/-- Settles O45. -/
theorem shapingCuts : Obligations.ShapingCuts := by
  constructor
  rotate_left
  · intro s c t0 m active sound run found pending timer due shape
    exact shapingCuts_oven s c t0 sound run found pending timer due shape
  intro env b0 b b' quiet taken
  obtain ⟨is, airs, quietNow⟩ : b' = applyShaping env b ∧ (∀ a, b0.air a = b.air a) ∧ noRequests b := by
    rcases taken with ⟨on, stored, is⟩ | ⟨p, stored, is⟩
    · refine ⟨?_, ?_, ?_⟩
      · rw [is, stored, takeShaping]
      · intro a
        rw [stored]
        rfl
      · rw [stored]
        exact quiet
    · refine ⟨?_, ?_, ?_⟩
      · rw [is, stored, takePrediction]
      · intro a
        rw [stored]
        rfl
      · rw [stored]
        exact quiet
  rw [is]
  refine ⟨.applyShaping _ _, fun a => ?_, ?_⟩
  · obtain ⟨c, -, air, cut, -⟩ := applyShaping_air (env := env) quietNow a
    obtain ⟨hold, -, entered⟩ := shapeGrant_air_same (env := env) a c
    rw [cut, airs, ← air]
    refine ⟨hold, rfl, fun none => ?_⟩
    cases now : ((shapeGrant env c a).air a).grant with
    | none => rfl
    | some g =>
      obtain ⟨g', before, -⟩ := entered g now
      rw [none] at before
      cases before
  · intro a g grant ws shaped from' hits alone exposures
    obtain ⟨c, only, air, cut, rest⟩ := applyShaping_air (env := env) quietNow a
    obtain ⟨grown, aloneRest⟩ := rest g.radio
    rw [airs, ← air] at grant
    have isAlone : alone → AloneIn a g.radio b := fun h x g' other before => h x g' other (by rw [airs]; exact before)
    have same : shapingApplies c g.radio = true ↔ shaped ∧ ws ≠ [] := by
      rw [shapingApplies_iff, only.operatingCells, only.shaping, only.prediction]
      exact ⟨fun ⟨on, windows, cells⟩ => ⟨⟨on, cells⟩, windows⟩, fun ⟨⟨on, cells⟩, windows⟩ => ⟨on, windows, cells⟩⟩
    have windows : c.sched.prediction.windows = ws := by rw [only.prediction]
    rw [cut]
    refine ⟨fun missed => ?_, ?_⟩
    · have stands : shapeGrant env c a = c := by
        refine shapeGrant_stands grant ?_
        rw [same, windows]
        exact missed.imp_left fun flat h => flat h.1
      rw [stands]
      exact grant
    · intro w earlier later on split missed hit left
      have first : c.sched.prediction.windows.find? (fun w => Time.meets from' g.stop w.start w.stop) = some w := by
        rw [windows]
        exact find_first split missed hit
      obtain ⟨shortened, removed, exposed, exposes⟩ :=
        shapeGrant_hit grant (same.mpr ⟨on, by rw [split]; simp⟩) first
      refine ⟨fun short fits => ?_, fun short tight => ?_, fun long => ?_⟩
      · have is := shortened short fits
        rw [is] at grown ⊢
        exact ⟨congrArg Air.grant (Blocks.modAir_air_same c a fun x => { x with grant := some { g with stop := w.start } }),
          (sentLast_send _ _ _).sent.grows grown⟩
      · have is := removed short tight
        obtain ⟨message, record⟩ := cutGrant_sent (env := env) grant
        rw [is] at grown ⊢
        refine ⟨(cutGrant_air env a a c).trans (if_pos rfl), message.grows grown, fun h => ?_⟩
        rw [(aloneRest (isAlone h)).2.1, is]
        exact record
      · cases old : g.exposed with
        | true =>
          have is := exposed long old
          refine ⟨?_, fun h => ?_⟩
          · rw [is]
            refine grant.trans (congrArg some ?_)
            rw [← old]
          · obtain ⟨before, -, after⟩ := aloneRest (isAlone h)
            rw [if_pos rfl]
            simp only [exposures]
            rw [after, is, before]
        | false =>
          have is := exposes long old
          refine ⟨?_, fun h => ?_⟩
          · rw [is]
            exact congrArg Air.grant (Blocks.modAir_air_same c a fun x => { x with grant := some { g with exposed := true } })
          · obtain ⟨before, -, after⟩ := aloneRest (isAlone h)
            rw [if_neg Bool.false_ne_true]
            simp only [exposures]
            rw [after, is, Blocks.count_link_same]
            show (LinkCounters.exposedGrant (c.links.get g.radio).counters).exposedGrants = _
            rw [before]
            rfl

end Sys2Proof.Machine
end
|---|
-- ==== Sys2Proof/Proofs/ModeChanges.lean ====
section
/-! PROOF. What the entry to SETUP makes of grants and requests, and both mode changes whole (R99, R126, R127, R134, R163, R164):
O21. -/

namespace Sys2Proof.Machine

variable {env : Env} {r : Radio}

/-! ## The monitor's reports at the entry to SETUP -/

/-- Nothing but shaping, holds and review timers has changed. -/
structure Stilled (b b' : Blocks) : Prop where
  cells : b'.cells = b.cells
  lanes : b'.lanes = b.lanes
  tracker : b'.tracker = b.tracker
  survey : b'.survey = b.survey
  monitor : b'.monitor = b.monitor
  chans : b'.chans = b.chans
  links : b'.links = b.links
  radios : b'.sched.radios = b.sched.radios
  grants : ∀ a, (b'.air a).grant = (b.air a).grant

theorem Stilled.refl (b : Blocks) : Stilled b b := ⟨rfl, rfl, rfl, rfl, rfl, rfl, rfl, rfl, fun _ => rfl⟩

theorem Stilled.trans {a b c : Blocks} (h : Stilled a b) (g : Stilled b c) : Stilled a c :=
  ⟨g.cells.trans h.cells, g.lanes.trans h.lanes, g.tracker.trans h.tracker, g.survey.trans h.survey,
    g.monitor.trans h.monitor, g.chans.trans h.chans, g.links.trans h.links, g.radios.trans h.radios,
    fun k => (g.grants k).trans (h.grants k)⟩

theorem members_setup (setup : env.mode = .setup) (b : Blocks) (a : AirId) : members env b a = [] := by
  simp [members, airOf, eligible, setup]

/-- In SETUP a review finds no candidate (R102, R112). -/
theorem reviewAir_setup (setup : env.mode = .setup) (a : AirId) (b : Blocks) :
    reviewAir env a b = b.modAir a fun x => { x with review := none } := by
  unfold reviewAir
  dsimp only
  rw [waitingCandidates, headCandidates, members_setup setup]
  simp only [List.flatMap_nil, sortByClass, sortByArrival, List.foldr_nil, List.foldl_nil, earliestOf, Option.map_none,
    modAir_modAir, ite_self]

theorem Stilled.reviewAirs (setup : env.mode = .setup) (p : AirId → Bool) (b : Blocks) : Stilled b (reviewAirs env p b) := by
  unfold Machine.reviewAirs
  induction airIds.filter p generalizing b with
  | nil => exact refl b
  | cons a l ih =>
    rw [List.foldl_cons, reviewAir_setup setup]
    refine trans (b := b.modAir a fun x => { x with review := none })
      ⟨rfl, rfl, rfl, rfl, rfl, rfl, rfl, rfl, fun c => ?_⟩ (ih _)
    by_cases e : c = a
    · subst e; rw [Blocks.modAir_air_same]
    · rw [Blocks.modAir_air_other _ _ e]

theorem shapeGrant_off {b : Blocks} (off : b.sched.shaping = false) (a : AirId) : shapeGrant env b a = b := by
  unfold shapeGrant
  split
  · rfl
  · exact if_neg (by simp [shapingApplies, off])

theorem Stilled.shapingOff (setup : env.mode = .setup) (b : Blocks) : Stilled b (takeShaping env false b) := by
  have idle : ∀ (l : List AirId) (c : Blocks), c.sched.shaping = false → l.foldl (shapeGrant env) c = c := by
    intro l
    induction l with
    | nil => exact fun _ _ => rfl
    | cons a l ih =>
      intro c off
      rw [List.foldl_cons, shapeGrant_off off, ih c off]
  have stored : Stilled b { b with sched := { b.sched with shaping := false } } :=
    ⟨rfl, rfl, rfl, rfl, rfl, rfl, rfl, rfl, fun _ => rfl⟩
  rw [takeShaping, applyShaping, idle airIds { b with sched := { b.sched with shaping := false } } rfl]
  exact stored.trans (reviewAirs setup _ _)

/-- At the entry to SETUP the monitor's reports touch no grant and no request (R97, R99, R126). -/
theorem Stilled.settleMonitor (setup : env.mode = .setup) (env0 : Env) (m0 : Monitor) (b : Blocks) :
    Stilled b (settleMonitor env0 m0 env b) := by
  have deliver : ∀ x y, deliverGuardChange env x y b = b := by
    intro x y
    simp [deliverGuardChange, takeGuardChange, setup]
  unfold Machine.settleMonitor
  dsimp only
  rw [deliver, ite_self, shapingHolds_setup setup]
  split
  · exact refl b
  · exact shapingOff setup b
|---|
What you return should be exactly the lines above, starting at the one with "exact stored.trans (reviewAirs setup _ _)" and ending at the one with "shapingOff setup b", and nothing else.

  exact stored.trans (reviewAirs setup _ _)

/-- At the entry to SETUP the monitor's reports touch no grant and no request (R97, R99, R126). -/
theorem Stilled.settleMonitor (setup : env.mode = .setup) (env0 : Env) (m0 : Monitor) (b : Blocks) :
    Stilled b (settleMonitor env0 m0 env b) := by
  have deliver : ∀ x y, deliverGuardChange env x y b = b := by
    intro x y
    simp [deliverGuardChange, takeGuardChange, setup]
  unfold Machine.settleMonitor
  dsimp only
  rw [deliver, ite_self, shapingHolds_setup setup]
  split
  · exact refl b
  · exact shapingOff setup b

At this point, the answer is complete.